The former isomorphism we need to prove directly, which is where we start to get to the underlying question -- is given our functor to the nats, what does forall r. map to? But the answer is that forall r. is neither a type, nor a meaningful arrow between types.
By introducing forall, we have moved away from first order types. There's no reason to expect that forall should fit in our above Functor, and indeed, it doesn't.
So we can explore, as others have above, why the isomorphism holds (which is itself very interesting) -- but in doing so we've abandoned the algebraic core of the question. A question which can be answered, I think, is, given the category of higher-order types and constructors as arrows between them, what is there meaningful Functor to?
Edit:
So now I have another approach which shows why adding polymorphism makes things go nuts. We start by asking a simpler question -- does a given polymorphic type have zero or more than zero inhabitants? This is the type inhabitation problem, and winds up being, via Curry-Howard, a problem in modified realizability, since it's the same thing as asking if a formula in some logic is realizable in an appropriate computational model. Now as that page explains, this is decidable in the simply typed lambda calculus but is PSPACE-complete. But once we move to anything more complicated, by adding polymorphism for example and going to System F, then it goes to undecidable!
So, if we can't decide if an arbitrary type is inhabited at all, then we clearly can't decide how many inhabitants it has!
It's an interesting question. I don't have a full answer, but this was too long for a comment.
The type signature (forall r. (a -> r) -> r) can be expressed as me saying
For any type r that you care to name, if you give me a function that takes a and produces an r, then I will give you back an r.
Now, this has to work for any type r, but it can be a specific type a. So the way for me to pull of this neat trick is to have an a sitting around somewhere, that I feed to the function (which produces an r for me) and then I hand that r back to you.
But if I have an a sitting around, I could give it to you:
If you give me a 1, I'll give you an a.
which corresponds to the type signature 1 -> a or simply a. By this informal argument we have
(forall r. (a -> r) -> r) ~ a
The next step would be to generate the corresponding algebraic expression, but I'm not clear on how the algebraic quantities interact with the universal quantification. We may need to wait for an expert!
A few links to the nLab:
Universal quantifier, corresponds to dependent product.
Existential quantifier, corresponds to dependent sum (dependent coproduct).
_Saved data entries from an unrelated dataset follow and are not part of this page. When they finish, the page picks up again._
theorem execSyncTransmit_keeps {a : State} {s0} (k0 : Keeps a s0) : KeepsOut a (execSyncTransmit s0) := by
  unfold execSyncTransmit
  exact KeepsOut.next (State_when_keeps k0 (fun _ h0 => State_set_keeps (State_each_keeps h0 (fun _ => fun _ h1 => State_set_keeps (State_addSat_keeps h1)))))

theorem execPeerDelayMessage_keeps {a : State} {x0 x1 x2 s3} (k3 : Keeps a s3) : KeepsOut a (execPeerDelayMessage x0 x1 x2 s3) := by
  unfold execPeerDelayMessage
  exact KeepsOut.next (Keeps.cond k3 (State_setB_keeps (State_set_keeps k3)))

theorem gmStart_keeps {a : State} {s0} (k0 : Keeps a s0) : Keeps a (gmStart s0) := by
  unfold gmStart
  exact Keeps.cond k0 (syncSet_keeps (asSet_keeps (State_set_keeps k0)))

theorem execGmWrite_keeps {a : State} {s0} (k0 : Keeps a s0) : KeepsOut a (execGmWrite s0) := by
  unfold execGmWrite
  exact KeepsOut.next (gmStart_keeps (busOk_keeps (State_set_keeps k0)))

theorem execEthFrameTx_keeps {a : State} {x0 s1} (k1 : Keeps a s1) : KeepsOut a (execEthFrameTx x0 s1) := by
  unfold execEthFrameTx
  exact KeepsOut.next (Keeps.cond k1 ((by split; exacts [k1, txFill_keeps (State_inc_keeps (State_each_keeps (Keeps.ethTx ((State_set_keeps k1))) (fun _ => fun _ h0 => cellarFree_keeps h0)))])))

theorem execApply_keeps {a : State} {x0 s1} (k1 : Keeps a s1) : KeepsOut a (execApply x0 s1) := by
  unfold execApply
  exact KeepsOut.next (State_cmdStart_keeps k1 (fun _ h0 => State_set_keeps (State_set_keeps (State_set_keeps ((State_each_keeps ((State_set_keeps h0)) (fun _ => fun _ h1 => State_set_keeps h1)))))) (fun _ h2 => h2))

theorem gclRun_keeps {a : State} {x0 x1 x2 s3} (k3 : Keeps a s3) : Keeps a (gclRun x0 x1 x2 s3) := by
  unfold gclRun
  exact State_set_keeps (State_set_keeps k3)

theorem execEvGclApply_keeps {a : State} {x0 s1} (k1 : Keeps a s1) : KeepsOut a (execEvGclApply x0 s1) := by
  unfold execEvGclApply
  exact KeepsOut.next (State_when_keeps k1 (fun _ h0 => State_set_keeps (State_cmdEnd_keeps (raiseEvent_keeps ((gclRun_keeps (State_set_keeps (State_set_keeps ((State_set_keeps (State_set_keeps (State_set_keeps ((State_each_keeps h0 (fun _ => fun _ h1 => State_set_keeps h1)))))))))))))))

theorem execGateEntryEnd_keeps {a : State} {x0 s1} (k1 : Keeps a s1) : KeepsOut a (execGateEntryEnd x0 s1) := by
  unfold execGateEntryEnd
  exact KeepsOut.next (State_when_keeps k1 (fun _ h0 => Keeps.cond (gclRun_keeps (State_set_keeps h0)) (gclRun_keeps h0)))

theorem execDisable_keeps {a : State} {x0 s1} (k1 : Keeps a s1) : KeepsOut a (execDisable x0 s1) := by
  unfold execDisable
  exact KeepsOut.next (State_cmdStart_keeps k1 (fun _ h0 => State_set_keeps (State_set_keeps h0)) (fun _ h1 => h1))

theorem gclAbort_keeps {a : State} {x0 s1} (k1 : Keeps a s1) : Keeps a (gclAbort x0 s1) := by
  unfold gclAbort
  exact Keeps.cond (State_cmdEnd_keeps (State_set_keeps k1)) (State_set_keeps k1)

theorem roleFollow_keeps {a : State} {s0 s1} (_ : Keeps a s0) (k1 : Keeps a s1) : Keeps a (roleFollow s0 s1) := by
  unfold roleFollow
  exact State_when_keeps k1 (fun _ h0 => gmStart_keeps h0)

/-! ### Calendar -/

theorem clkLoad_keeps {a : State} {x0 s1} (k1 : Keeps a s1) : Keeps a (clkLoad x0 s1) := by
  unfold clkLoad
  exact State_set_keeps (State_setWide_keeps k1)

theorem clkStep_keeps {a : State} {x0 s1} (k1 : Keeps a s1) : Keeps a (clkStep x0 s1) := by
  unfold clkStep
  exact State_when_keeps (clkLoad_keeps k1) (fun _ h0 => raiseFault_keeps h0)

theorem execCalSet_keeps {a : State} {s0} (k0 : Keeps a s0) : KeepsOut a (execCalSet s0) := by
  unfold execCalSet
  exact KeepsOut.next (State_cmdStart_keeps k0 (fun _ h0 => h0) (fun _ h1 => h1))

theorem calSetLoad_keeps {a : State} {s0} (k0 : Keeps a s0) : Keeps a (calSetLoad s0) := by
  unfold calSetLoad
  exact raiseEvent_keeps (State_cmdEnd_keeps (State_set_keeps (State_set_keeps ((clkStep_keeps k0)))))

theorem calAlign_keeps {a : State} {s0} (k0 : Keeps a s0) : Keeps a (calAlign s0) := by
  unfold calAlign
  exact Keeps.cond (State_set_keeps (State_set_keeps ((clkStep_keeps ((State_seti_keeps k0)))))) (Keeps.cond (State_set_keeps (State_set_keeps ((State_seti_keeps k0)))) (State_set_keeps (State_setB_keeps (State_set_keeps (State_set_keeps ((State_seti_keeps k0)))))))

theorem execAlign_keeps {a : State} {s0} (k0 : Keeps a s0) : KeepsOut a (execAlign s0) := by
  unfold execAlign
  exact KeepsOut.next (State_cmdStart_keeps k0 (fun _ h0 => h0) (fun _ h1 => h1))

theorem execAutoAlign_keeps {a : State} {s0} (k0 : Keeps a s0) : KeepsOut a (execAutoAlign s0) := by
  unfold execAutoAlign
  exact KeepsOut.next (State_when_keeps k0 (fun _ h0 => State_set_keeps (State_set_keeps h0)))

theorem execVbakCheck_keeps {a : State} {x0 s1} (k1 : Keeps a s1) : KeepsOut a (execVbakCheck x0 s1) := by
  unfold execVbakCheck
  exact KeepsOut.next (State_when_keeps k1 (fun _ h0 => State_when_keeps (State_set_keeps h0) (fun _ h1 => raiseFault_keeps (State_set_keeps h1))))

theorem execCalendarSlewEnd_keeps {a : State} {s0} (k0 : Keeps a s0) : KeepsOut a (execCalendarSlewEnd s0) := by
  unfold execCalendarSlewEnd
  exact KeepsOut.next (State_when_keeps k0 (fun _ h0 => State_set_keeps h0))

theorem calCount_keeps {a : State} {s0} (k0 : Keeps a s0) : Keeps a (calCount s0) := by
  unfold calCount
  exact State_set_keeps (clkLoad_keeps k0)

theorem calEdge_keeps {a : State} {s0} (k0 : Keeps a s0) : Keeps a (calEdge s0) := by
  unfold calEdge
  exact State_when_keeps ((State_when_keeps ((Keeps.cond (calSetLoad_keeps k0) (calCount_keeps k0))) (fun _ h0 => calAlign_keeps (State_cmdEnd_keeps h0)))) (fun _ h1 => calAlign_keeps (State_set_keeps h1))

theorem calTick_keeps {a : State} {s0} (k0 : Keeps a s0) : Keeps a (calTick s0) := by
  unfold calTick
  exact Keeps.cond (State_set_keeps k0) (calEdge_keeps (State_set_keeps k0))

/-! ### Auth -/

theorem keyShow_keeps {a : State} {s0} (k0 : Keeps a s0) : Keeps a (keyShow s0) := by
  unfold keyShow
  exact State_each_keeps ((State_each_keeps ((State_set_keeps k0)) (fun _ => fun _ h0 => State_each_keeps h0 (fun _ => fun _ h1 => State_set_keeps h1)))) (fun _ => fun _ h2 => State_set_keeps h2)

theorem keyLoad_keeps {a : State} {s0} (k0 : Keeps a s0) : Keeps a (keyLoad s0) := by
  unfold keyLoad
  exact keyShow_keeps (State_each_keeps k0 (fun _ => fun _ h0 => State_set_keeps h0))

theorem freshLoad_keeps {a : State} {s0} (k0 : Keeps a s0) : Keeps a (freshLoad s0) := by
  unfold freshLoad
  exact (by split; exacts [State_set_keeps k0, State_set_keeps k0])

theorem freshBoot_keeps {a : State} {s0} (k0 : Keeps a s0) : Keeps a (freshBoot s0) := by
  unfold freshBoot
  exact Keeps.cond (raiseFault_keeps (State_set_keeps ((freshLoad_keeps k0)))) (State_set_keeps ((freshLoad_keeps k0)))

theorem execCheck_keeps {a : State} {s0} (k0 : Keeps a s0) : KeepsOut a (execCheck s0) := by
  unfold execCheck
  exact KeepsOut.next (State_cmdStart_keeps k0 (fun _ h0 => State_set_keeps (State_set_keeps ((State_each_keeps h0 (fun _ => fun _ h1 => State_set_keeps h1))))) (fun _ h2 => h2))

theorem authPending_keeps {a : State} {s0} (k0 : Keeps a s0) : Keeps a (authPending s0) := by
  unfold authPending
  exact State_setB_keeps k0

theorem authLapse_keeps {a : State} {s0} (k0 : Keeps a s0) : Keeps a (authLapse s0) := by
  unfold authLapse
  exact Keeps.cond k0 (raiseEvent_keeps (authPending_keeps (State_set_keeps k0)))

theorem authAccept_keeps {a : State} {s0} (k0 : Keeps a s0) : Keeps a (authAccept s0) := by
  unfold authAccept
  exact Keeps.cond (authLapse_keeps (State_set_keeps k0)) (authPending_keeps (State_set_keeps (State_set_keeps ((State_set_keeps (State_set_keeps ((State_when_keeps k0 (fun _ h0 => State_set_keeps h0)))))))))

theorem authFail_keeps {a : State} {x0 s1} (k1 : Keeps a s1) : Keeps a (authFail x0 s1) := by
  unfold authFail
  exact Keeps.cond (State_when_keeps ((State_inc_keeps ((State_cmdEnd_keeps (State_set_keeps k1))))) (fun _ h0 => raiseFault_keeps (State_set_keeps (State_set_keeps h0)))) (State_when_keeps ((State_cmdEnd_keeps (State_set_keeps k1))) (fun _ h1 => State_set_keeps h1))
Thus, in settings of category theory:
Type | Modeled¹ as | In category
-------------------+---------------------------+-------------
Unit | Terminal object | CCC
Bottom | Initial object |
Record | Product |
Union | Sum (coproduct) |
Function | Exponential |
-------------------+---------------------------+-------------
Dependent product² | Right adjoint to pullback | LCCC
Dependent sum | Left adjoint to pullback |
¹) in appropriate category ─ CCC for total and non-polymorphic subset of Haskell (link), CPO for non-total traits of Haskell (link), LCCC for dependently typed languages.
²) forall quantification is a special case of dependent product:
∀(x :: *). y[x] ~ ∏(x : Set)y[x]
where Set is the universe of all small types.